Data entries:
##########
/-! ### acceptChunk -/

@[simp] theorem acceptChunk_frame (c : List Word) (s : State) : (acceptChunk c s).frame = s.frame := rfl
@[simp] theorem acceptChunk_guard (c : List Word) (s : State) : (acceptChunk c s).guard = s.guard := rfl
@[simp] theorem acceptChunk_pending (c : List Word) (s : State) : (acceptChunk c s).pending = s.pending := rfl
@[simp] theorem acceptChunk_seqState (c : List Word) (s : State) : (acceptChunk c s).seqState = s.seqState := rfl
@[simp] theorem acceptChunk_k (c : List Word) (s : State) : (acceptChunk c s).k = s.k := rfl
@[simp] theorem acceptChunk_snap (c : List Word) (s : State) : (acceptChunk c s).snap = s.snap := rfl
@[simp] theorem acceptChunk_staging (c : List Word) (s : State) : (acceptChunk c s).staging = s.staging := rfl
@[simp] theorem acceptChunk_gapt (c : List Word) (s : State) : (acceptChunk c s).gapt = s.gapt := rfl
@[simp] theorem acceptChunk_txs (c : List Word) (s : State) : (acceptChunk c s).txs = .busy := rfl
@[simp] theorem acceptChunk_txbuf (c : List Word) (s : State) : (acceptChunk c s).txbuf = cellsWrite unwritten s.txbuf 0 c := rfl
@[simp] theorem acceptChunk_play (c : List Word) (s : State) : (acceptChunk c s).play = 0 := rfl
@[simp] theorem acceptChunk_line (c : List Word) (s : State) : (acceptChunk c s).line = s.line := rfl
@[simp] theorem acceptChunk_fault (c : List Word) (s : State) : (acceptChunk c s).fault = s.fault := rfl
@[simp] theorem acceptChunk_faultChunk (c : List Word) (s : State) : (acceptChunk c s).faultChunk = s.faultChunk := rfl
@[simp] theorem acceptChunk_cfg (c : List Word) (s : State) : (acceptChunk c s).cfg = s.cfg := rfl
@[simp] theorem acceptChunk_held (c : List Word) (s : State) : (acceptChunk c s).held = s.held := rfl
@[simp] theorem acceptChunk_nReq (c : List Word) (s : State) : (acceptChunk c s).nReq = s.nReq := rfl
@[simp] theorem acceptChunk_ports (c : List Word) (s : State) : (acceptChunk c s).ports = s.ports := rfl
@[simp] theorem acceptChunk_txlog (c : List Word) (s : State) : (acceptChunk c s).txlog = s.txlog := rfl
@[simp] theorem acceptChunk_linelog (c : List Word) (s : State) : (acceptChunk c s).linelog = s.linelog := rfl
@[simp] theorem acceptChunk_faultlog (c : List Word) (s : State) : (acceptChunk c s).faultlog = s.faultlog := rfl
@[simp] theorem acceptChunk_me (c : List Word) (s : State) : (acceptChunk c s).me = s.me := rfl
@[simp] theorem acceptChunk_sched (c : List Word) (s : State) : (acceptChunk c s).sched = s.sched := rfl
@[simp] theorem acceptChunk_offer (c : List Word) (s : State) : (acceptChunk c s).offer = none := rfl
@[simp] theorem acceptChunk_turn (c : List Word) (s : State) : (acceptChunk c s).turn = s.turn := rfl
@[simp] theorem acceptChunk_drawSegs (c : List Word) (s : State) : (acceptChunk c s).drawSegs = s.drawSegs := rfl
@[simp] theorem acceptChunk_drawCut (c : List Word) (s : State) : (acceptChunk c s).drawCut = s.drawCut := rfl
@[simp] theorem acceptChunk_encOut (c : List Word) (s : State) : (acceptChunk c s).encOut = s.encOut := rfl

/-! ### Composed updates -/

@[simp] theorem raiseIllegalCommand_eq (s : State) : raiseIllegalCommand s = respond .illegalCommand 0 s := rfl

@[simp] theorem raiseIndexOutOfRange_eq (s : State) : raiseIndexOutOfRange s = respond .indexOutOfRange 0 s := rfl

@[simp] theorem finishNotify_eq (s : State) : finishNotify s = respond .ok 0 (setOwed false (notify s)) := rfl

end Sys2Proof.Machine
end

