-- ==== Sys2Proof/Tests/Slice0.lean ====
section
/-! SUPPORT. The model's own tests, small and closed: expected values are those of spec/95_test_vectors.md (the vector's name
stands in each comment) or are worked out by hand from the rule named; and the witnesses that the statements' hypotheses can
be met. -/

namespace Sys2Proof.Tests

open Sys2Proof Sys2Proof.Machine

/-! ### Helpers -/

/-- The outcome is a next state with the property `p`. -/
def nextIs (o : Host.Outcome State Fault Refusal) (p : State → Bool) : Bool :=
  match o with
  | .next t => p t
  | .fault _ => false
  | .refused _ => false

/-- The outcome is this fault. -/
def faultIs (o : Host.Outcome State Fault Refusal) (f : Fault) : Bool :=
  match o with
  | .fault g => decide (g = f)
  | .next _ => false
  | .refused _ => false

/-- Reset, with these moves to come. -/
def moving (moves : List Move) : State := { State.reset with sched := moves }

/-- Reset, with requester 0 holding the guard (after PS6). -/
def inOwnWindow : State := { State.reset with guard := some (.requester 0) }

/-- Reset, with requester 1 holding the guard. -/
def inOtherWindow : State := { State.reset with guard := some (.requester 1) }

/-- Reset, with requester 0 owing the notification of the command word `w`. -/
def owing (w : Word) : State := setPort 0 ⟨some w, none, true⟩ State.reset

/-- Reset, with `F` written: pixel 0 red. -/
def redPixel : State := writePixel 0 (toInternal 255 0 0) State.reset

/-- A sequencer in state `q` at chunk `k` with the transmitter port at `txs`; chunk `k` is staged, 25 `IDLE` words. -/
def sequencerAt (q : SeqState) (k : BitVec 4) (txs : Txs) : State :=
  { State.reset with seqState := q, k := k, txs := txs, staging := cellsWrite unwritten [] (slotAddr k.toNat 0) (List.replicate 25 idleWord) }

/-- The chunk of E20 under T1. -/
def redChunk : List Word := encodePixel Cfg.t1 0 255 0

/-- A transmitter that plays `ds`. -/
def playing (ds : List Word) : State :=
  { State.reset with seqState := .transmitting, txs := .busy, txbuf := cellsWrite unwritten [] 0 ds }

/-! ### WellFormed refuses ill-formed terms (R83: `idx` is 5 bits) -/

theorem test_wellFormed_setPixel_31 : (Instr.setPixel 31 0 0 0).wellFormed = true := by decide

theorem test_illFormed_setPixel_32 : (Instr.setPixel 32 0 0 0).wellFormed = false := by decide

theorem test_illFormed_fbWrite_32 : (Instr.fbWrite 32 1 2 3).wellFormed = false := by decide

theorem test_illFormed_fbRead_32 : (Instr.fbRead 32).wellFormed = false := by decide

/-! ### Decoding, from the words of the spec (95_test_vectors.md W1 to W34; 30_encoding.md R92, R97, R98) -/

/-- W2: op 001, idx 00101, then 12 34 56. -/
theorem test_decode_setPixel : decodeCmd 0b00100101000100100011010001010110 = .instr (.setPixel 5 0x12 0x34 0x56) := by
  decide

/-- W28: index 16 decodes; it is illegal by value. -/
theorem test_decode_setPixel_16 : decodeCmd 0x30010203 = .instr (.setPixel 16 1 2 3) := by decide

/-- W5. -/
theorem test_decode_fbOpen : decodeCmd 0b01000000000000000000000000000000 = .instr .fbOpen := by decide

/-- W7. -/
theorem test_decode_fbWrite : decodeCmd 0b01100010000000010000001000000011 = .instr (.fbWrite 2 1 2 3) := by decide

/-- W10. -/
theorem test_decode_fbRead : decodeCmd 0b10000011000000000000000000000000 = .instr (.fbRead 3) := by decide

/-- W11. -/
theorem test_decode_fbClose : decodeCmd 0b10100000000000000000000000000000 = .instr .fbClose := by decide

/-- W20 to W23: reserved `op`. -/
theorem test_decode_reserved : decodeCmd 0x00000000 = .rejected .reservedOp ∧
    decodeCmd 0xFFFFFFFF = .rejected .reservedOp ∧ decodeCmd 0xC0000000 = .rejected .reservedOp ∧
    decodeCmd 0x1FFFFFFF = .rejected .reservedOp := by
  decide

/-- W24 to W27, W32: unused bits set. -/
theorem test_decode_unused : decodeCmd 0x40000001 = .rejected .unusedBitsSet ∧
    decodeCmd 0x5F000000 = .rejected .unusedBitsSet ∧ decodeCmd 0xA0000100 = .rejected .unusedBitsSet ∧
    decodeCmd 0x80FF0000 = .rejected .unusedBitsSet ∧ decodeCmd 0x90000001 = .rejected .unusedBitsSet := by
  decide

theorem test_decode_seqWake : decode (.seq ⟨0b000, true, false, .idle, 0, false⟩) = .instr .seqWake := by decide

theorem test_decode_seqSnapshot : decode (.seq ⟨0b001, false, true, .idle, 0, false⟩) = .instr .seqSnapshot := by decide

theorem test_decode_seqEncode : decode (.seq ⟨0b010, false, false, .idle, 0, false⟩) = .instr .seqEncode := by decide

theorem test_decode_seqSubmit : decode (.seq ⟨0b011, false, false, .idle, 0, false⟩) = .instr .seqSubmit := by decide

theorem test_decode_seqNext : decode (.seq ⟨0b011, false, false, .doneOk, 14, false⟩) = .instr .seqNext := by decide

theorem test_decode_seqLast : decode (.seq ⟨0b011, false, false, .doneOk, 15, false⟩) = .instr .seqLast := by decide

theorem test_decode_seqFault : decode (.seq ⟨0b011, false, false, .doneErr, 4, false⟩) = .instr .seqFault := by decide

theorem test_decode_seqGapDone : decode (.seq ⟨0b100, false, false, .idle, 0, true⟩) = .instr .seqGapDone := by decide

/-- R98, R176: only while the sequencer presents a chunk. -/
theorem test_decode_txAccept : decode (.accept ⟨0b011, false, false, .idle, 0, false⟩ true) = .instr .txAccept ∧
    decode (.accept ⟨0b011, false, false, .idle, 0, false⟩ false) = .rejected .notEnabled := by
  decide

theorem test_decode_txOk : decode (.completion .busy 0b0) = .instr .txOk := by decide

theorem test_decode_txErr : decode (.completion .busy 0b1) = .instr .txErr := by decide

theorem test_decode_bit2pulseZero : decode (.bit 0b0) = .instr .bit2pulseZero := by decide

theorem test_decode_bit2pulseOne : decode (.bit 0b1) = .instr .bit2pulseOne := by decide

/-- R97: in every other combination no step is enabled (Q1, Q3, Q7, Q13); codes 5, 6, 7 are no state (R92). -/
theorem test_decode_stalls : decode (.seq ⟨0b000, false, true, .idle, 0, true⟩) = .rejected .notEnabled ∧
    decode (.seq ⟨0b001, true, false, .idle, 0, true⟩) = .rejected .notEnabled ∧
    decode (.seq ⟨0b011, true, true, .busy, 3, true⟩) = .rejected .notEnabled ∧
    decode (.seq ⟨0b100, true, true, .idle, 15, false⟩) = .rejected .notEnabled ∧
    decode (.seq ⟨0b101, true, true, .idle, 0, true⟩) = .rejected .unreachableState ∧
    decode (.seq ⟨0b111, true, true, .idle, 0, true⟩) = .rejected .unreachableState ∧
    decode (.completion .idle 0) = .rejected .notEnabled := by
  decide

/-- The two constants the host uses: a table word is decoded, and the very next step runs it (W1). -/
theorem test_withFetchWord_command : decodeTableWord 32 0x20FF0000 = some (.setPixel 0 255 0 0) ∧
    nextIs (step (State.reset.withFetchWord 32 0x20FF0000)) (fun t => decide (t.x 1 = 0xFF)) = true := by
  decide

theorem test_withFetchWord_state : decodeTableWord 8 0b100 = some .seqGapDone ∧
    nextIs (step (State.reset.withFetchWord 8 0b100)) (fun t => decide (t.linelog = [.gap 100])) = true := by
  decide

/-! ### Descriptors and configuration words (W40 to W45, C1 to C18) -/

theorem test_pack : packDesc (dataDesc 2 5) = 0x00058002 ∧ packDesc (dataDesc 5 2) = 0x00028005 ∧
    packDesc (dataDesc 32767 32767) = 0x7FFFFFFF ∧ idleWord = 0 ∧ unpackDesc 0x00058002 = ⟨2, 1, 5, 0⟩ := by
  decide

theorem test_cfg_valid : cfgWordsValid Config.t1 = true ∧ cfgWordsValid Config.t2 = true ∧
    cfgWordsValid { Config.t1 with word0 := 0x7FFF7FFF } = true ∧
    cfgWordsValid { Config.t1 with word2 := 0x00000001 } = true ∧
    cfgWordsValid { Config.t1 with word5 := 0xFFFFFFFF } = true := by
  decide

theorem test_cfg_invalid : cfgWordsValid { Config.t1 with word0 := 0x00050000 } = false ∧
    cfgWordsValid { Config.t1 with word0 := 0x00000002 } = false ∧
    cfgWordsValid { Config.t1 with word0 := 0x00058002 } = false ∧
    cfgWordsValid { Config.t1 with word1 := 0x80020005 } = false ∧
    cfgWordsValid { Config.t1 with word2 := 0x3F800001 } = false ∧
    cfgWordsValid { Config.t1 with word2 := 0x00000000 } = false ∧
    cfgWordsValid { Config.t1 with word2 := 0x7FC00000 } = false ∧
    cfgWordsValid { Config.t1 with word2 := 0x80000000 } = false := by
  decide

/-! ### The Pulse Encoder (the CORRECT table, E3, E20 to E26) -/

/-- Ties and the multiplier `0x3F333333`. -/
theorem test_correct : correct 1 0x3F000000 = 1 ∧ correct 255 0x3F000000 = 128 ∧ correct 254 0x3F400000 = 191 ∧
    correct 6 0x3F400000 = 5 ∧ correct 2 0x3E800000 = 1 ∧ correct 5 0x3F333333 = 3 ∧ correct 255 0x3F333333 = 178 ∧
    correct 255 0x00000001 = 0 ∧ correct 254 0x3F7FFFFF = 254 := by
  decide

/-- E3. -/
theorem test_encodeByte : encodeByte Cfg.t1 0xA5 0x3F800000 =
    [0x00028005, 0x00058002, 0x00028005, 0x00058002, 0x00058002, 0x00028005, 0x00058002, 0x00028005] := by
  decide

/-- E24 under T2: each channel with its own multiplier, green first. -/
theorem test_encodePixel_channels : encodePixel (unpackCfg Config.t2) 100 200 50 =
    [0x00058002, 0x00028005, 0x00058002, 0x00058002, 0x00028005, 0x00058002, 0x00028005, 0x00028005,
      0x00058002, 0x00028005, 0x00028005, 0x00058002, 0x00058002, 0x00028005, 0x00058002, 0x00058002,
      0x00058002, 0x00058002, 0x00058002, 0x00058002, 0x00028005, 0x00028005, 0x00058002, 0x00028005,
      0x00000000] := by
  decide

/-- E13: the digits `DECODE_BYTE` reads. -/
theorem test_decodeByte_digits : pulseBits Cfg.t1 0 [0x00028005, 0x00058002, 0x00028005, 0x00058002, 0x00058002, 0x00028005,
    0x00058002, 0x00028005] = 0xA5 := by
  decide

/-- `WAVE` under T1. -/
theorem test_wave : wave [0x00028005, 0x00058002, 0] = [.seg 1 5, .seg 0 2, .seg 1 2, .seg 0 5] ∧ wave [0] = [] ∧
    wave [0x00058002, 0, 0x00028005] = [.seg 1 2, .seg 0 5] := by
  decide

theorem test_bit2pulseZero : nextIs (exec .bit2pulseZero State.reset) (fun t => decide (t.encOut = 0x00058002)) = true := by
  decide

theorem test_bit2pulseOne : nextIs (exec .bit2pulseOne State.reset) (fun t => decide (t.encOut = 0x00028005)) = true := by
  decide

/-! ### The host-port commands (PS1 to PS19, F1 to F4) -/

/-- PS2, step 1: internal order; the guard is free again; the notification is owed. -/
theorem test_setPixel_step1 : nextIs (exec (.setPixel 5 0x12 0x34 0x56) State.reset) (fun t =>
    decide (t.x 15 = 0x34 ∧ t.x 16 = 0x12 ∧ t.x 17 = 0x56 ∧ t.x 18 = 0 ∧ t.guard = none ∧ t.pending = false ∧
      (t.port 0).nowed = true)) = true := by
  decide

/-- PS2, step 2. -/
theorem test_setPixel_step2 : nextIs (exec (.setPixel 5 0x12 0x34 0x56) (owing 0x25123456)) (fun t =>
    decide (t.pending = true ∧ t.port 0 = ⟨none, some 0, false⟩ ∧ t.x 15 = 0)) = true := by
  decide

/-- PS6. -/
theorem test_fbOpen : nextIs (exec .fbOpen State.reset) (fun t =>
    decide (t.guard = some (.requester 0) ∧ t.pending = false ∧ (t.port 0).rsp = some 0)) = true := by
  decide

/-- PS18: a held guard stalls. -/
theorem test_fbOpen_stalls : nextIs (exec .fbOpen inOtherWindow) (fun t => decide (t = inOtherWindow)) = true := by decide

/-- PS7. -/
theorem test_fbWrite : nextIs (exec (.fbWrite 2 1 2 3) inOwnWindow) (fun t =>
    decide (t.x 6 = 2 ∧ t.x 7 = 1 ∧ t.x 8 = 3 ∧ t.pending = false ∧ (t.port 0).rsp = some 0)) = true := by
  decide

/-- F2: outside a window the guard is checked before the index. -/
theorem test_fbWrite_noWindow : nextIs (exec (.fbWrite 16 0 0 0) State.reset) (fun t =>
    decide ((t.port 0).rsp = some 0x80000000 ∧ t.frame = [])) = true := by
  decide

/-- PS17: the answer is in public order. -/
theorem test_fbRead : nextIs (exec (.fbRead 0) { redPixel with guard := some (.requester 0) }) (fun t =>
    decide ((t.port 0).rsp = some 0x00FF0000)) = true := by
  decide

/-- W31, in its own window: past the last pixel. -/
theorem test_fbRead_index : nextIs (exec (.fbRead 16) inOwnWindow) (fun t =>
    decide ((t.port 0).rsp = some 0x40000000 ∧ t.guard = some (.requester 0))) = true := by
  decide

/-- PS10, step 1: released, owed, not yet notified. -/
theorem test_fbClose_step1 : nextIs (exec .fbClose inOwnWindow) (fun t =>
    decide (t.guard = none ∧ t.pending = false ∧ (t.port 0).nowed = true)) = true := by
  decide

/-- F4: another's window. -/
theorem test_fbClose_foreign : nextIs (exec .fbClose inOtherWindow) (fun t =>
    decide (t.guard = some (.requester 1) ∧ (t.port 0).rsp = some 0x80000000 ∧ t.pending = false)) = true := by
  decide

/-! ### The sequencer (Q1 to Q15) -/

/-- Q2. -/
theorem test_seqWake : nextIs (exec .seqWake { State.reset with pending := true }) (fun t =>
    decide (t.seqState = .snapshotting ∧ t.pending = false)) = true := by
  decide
##########
Look through the entries above, and wherever a line holds the word "fbClose", copy it.

theorem test_decode_fbClose : decodeCmd 0b10100000000000000000000000000000 = .instr .fbClose := by decide
theorem test_fbClose_step1 : nextIs (exec .fbClose inOwnWindow) (fun t =>
theorem test_fbClose_foreign : nextIs (exec .fbClose inOtherWindow) (fun t =>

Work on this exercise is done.